The rationale for keeping the design load less than the preload is because it is a simple concept, not that it is highly accurate.

Lots of concepts are simplied. This one is pretty close to reality, as long as the joint is rigid.

I will have to re-run my model above for bolts that are large, relative to the joint. The above model is a good representation of a housing. It does not model a pipe connection very well.

JHG

 

[jaydigs]

CoryPad;

Thanks for your help in explaining this. I'm sure a lot of people will benefit from this thread since bolted fasteners is not given enough time in a conventional ME curriculum. I know a lot of engineers use fasteners everyday without understanding completely the analysis that goes into specifying them.

 

[Bribyk]

Really?! We covered this in a few different classes including a 3 hour lab using a tension tester and a drilled bolt with a strain gauge inside.
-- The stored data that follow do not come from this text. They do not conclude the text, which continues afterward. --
/-- The run of a line in the present stroke. -/
def runSend (p : Nat) (s : State) (r : SendRun) : State :=
  let v := fport p s
  let st := strokeCount s
  let keep := fun (r' : SendRun) (s : State) =>
    setFport p { fport p s with sends := replaceWhere (fun x => x == r) (fun _ => r') (fport p s).sends } s
  if r.runLen ≤ r.done || adapts p s then s
  else
    let ahead := v.sends.any fun x => x.planned < r.planned && x.departs
    let heat := r.cls == 0 && closePending r.conn r.planned s
    if r.start.isNone && !r.heat && !heat && r.planned + passStrokes ≤ st then
      setFport p { v with sends := [], credit := [] } { s with sch.unordered := s.sch.unordered ||| 2 ^ p }
    else if r.start.isNone && (ahead || heat) then
      if heat then keep { r with heat := true } s
      else laneSlip p s
    else
      let q := r.conn * 8 + r.cls
      let n := r.share
      let v := { v with credit := upd 0 v.credit q (· + n), granted := v.granted + n }
      let s := keep { r with start := some (r.start.getD st), done := r.done + 1 } (setFport p v s)
      let s := if r.start.isNone && r.cls == 0 then releaseAwait r.conn s else s
      if r.heat || r.onPlan st then s else laneSlip p s

/-- SEND_LINE: in every stroke in which the line, or its stretched or deferred run, claims credit. -/
def execSendLineState (isl idx : Nat) (s : State) : State :=
  if isl < islPort || islTime ≤ isl || s.sch.applied.contains (isl, idx) then s
  else match (linesOf isl s).find? fun x => x.1 == idx && x.2.op == opSend with
    | none => s
    | some (_, l) =>
      let p := isl - islPort
      let c := cycleLen (progOf isl s)
      let st := strokeCount s
      let s := markApplied isl idx s
      if !portWorks p s || bit s.sch.unordered p then
        (if l.claims c st 0 && (fport p s).st != .down && (fport p s).st != .training then laneSlip p s else s)
      else
        let len := l.lenM1 + 1
        let s := if l.age c st = 0 then
            let v := fport p s
            let r : SendRun := { idx := idx, conn := l.arg0 % 65536, cls := field l.arg0 16 3, bytes := l.arg1 % 32768,
                                 planned := st, len := len, runLen := if v.stretched then ceilDiv (4 * len) 3 else len,
                                 start := none, done := 0, heat := false }
            setFport p { v with sends := v.sends ++ [r] } s
          else s
        ((fport p s).sends.filter fun r => r.idx == idx).foldl (runSend p) s

/-! ### BEAT and ADAPT lines (09 R244, R258) -/

/-- The body of a heartbeat in the present stroke. -/
def beatBody (s : State) : List Byte :=
  let degraded := s.ports.any fun x => x.2.stretched || x.2.st == .dropped
  let throttled := (List.range 6).any fun g => thermalActive g s || hot g s
  let flags := b2n s.pwr.hold + 2 * b2n degraded + 4 * b2n throttled + 8 * b2n s.sch.slipPrev
  leBytes 8 (passNow s) ++ leBytes 2 (plate s).nodeId ++ leBytes 1 flags ++ leBytes 1 0 ++ leBytes 4 s.plt.deltaSeq ++
    leBytes 8 (s.time.now / strokeNs * strokeNs) ++ leBytes 8 0

def execBeatLineState (isl idx : Nat) (s : State) : State :=
  match if islPort ≤ isl && isl < islTime then dueLine isl idx opBeat s else none with
  | none => s
  | some l =>
    let c := l.arg0 % 65536
    let s := markApplied isl idx s
    if (conn c s).st = .active then tally cBeatsSent (queueMsg c { typ := tHeartbeat, body := beatBody s } s) else s

def execAdaptLineState (isl idx : Nat) (s : State) : State :=
  match if islPort ≤ isl && isl < islTime then dueStroke isl idx opAdapt s else none with
  | some _ => markApplied isl idx { s with tel.adapts := (s.tel.adapts + 1) % 65536 }
  | none => s

/-! ### Egress (R287, R294 to R297; 12_transport.md R313, R324 to R329) -/

/-- What stands at the head of a queue. -/
inductive Head where
  | ack
  | again (f : SentFrame)
  | fresh (m : OutMsg)
  deriving DecidableEq, Repr

/-- A queue with its head and the frame bytes that this takes. -/
structure Cand where
  conn : Nat
  cls : Nat
  head : Head
  size : Nat
  deriving DecidableEq, Repr

/-- Some working port that follows its lines has a class-0 SEND line for the connection. -/
def hasSendLine (c : Nat) (s : State) : Bool :=
  (List.range 8).any fun p => portWorks p s && !bit s.sch.unordered p &&
    (linesOf (islPort + p) s).any fun x => x.2.op == opSend && x.2.arg0 % 65536 == c && field x.2.arg0 16 3 == 0

/-- The message waits for its SEND line (09 R252). -/
def awaits (c : Nat) (m : OutMsg) (s : State) : Bool := m.await.isSome && hasSendLine c s

/-- Plaintext bytes of the message's next segment. -/
def nextSeg (m : OutMsg) : Nat := min 9024 (m.body.length - m.sent)

/-- A message or frame stands on a port's queue: on the port that it stays with, else where its connection may leave. -/
def stands (p : Nat) (via : Option Nat) (may : Bool) : Bool :=
  match via with
  | some q => q == p
  | none => may

/-- Credit, window, the epoch's count and its key allow the frame to be started for the first time (R319, R326, R329). -/
def mayStart (c : Nat) (m : OutMsg) (s : State) : Bool :=
  let k := conn c s
  let n := nextSeg m
  let flying := ((k.unacked.filter fun f => f.hdr.cls != 0).map fun f => f.hdr.segLen).sum
  let any := k.unacked.any fun f => f.hdr.cls != 0
  (connKey c k.sendEpoch s).isSome && !epochSpent c k.sendEpoch s &&
    (if m.cls = 0 then decide (k.consumed0 + segUnits n ≤ k.limit0)
      else decide (k.consumed + segUnits n ≤ k.limit) && (!any || decide (flying + n ≤ windowBytes c s)))

/-- The head of a port's queue of a connection and class. -/
def classHead (p c cls : Nat) (may : Bool) (s : State) : Option Head :=
  let k := conn c s
  if may && cls = 0 && (aux c s).ackReady && (connKey c k.sendEpoch s).isSome && !epochSpent c k.sendEpoch s then some .ack
  else match k.unacked.find? fun f => f.again && f.hdr.cls == cls && stands p f.via may && !epochSpent c f.hdr.epoch s with
    | some f => some (.again f)
    | none =>
      match k.queue.find? fun m => m.cls == cls && stands p m.via may && !awaits c m s with
      | some m => if mayStart c m s then some (.fresh m) else none
      | none => none

/-- The body of a result that carries ST_PLAN_SLIP, and for an IMPR FLAGS.SLIP (09 R255, R256; 00_scope.md R17). -/
def slipBody (impr : Bool) (b : List Byte) : List Byte :=
  let status := combine [u b 8 1, stPlanSlip]
  let flags := if impr then u b 9 1 ||| 16 else u b 9 1
  b.take 8 ++ leBytes 1 status ++ leBytes 1 flags ++ b.drop 10

/-- A frame of a message that leaves here and now carries the slip. -/
def slips (p c cls : Nat) (s : State) : Bool :=
  (homePort c s).any (fun h => h != p && (fport h s).st == .dropped) || bit s.sch.unordered p ||
    (fport p s).sends.any fun r => r.conn == c && r.cls == cls && r.start.isSome && r.departs

/-- The message as it would leave: the first segment of a slipping result is marked. -/
def marked (p c : Nat) (m : OutMsg) (s : State) : OutMsg :=
  if m.sent = 0 && !m.slip && (m.via.isSome || slips p c m.cls s) && ((m.typ == tImpr && !m.isResp) || m.isResp) then
    { m with slip := true, body := slipBody (m.typ == tImpr && !m.isResp) m.body }
  else m

/-- The segment that a message sends next, encoded. -/
def segment (m : OutMsg) : Encoded := encodeSegment m.kind (sub m.body m.sent (nextSeg m))

/-- Bytes of the frame of a head. -/
def headSize (p c : Nat) (h : Head) (s : State) : Nat :=
  overhead s + match h with
    | .ack => 0
    | .again f => f.coded.length
    | .fresh m => (segment (marked p c m s)).bytes.length

/-- The queues that have a frame to start: those of the connections that `may` names, and what stays with the port. -/
def cands (p : Nat) (may : Nat → Bool) (s : State) : List Cand :=
  let cs := (s.tfx.conns.filter fun x => x.2.st == .active || x.2.st == .closing).map (·.1)
  cs.flatMap fun c => (List.range 8).filterMap fun k => (classHead p c k (may c) s).map fun h => ⟨c, k, h, headSize p c h s⟩

/-- The lowest class, then the lowest connection after `after`, wrapping. -/
def before (a b : Cand) : Bool := a.cls < b.cls || (a.cls == b.cls && a.conn < b.conn)
def firstCand (cs : List Cand) : Option Cand :=
  cs.foldl (fun acc x => match acc with | some y => some (if before x y then x else y) | none => some x) none

/-- Step 1 of R297. -/
def byCredit (p : Nat) (s : State) : Option Cand :=
  let v := fport p s
  firstCand ((cands p (fun c => bit (connRec c s).ports p && (v.credit.any fun x => x.1 / 8 == c)) s).filter fun x =>
    x.size ≤ look 0 v.credit (x.conn * 8 + x.cls))

/-- The free budget of the present stroke is above zero (R295). -/
def freeBudget (p : Nat) (s : State) : Bool :=
  let v := fport p s
  decide (v.deficit + v.spent < portCapacity p s - v.granted)

/-- Another working port holds credit that covers the frame: it leaves there, on its line's reserved bytes first (R252). -/
def reservedElsewhere (p : Nat) (x : Cand) (s : State) : Bool :=
  let stays := match x.head with
    | .ack => false
    | .again f => f.via.isSome
    | .fresh m => m.via.isSome
  !stays && s.ports.any fun q => q.1 != p && portWorks q.1 s && decide (x.size ≤ look 0 q.2.credit (x.conn * 8 + x.cls))

/-- Step 2 of R297. -/
def byBudget (p : Nat) (s : State) : Option Cand :=
  if !freeBudget p s then none
  else
    let all := (cands p (fun c => carrier c s == some p) s).filter fun x => !reservedElsewhere p x s
    match firstCand all with
    | none => none
    | some x =>
      let same := all.filter fun y => y.cls == x.cls
      let last := look 0 (fport p s).lastServed x.cls
      match firstCand (same.filter fun y => last ≤ y.conn) with
      | some y => some y
      | none => some x

/-- The ACTIVE lane with the fewest wire bytes queued; in MODE 2 to 4 the one link. -/
def laneFor (p : Nat) (s : State) : Option Nat :=
  let ls := (indexed 0 (fport p s).lanes).filter fun x => x.2.st == .active
  if bonded (portMode p s) then
    (ls.foldl (fun acc x => match acc with
      | some (y : Nat × Lane) => some (if x.2.queued < y.2.queued then x else y)
      | none => some x) none).map (·.1)
  else if ls.isEmpty then none else some 0

/-- SACK of the frames held beyond NEXT_RX (R310). -/
def sackOf (k : Conn) : Nat :=
  ((List.range 32).map fun i => if k.held.contains ((k.nextRx + 1 + i) % seqMod) then 2 ^ i else 0).sum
We even got to see how a soft gasket material affected the bolt loading. Very informative... but MechEng2005 summed it up more eloquently than I've heard before, in one sentence.

Welds were not covered very well in the curriculum I took but these real life topics (such as bolts) rarely are.

 

[MechEng2005]

Thanks Bribyk!

However, I have re-confused myself on this matter...

The logic from my OP still holds as one argument. The bolt is preloaded, causing the clamped members to compress slightly. Then, a force is applied. This force will increase the stress in the bolt, causing it to elongate. However, as it elongates, clamped memebers are allowed to decompress. This reduces the stress caused by the preloading. For the notation I will use:

P = Preload force
F = Applied force
A = Effective cross-sectional area of bolt
S = Stress in the bolt
1 = State of bolt with only preload
2 = State of bolt with preload and applied load

It makes sense then that:
S1 = P/A
S2 < (P+F)/A

However, in trying to determine a value for S2 I came across the following difficulty. I believe the amount of applied force required to elongate the member to a point where the effective preload is zero should be the same as the preload. The energy used to preload the bolt is effectively stored in the clamped members. The amount of energy required to release this energy should be the same as was required to compress them. Therefore, if F = P then the clamped members are no longer compressed. This would mean that basically there is no preload and the only relevant force is F. However, if there is no preload at that point then P2 = 0, and from F = P we find that F = 0. So the force required to elongate the bolt and release the preload is nothing! How is a force of zero elongating the bolt?! The argument contradicts itself!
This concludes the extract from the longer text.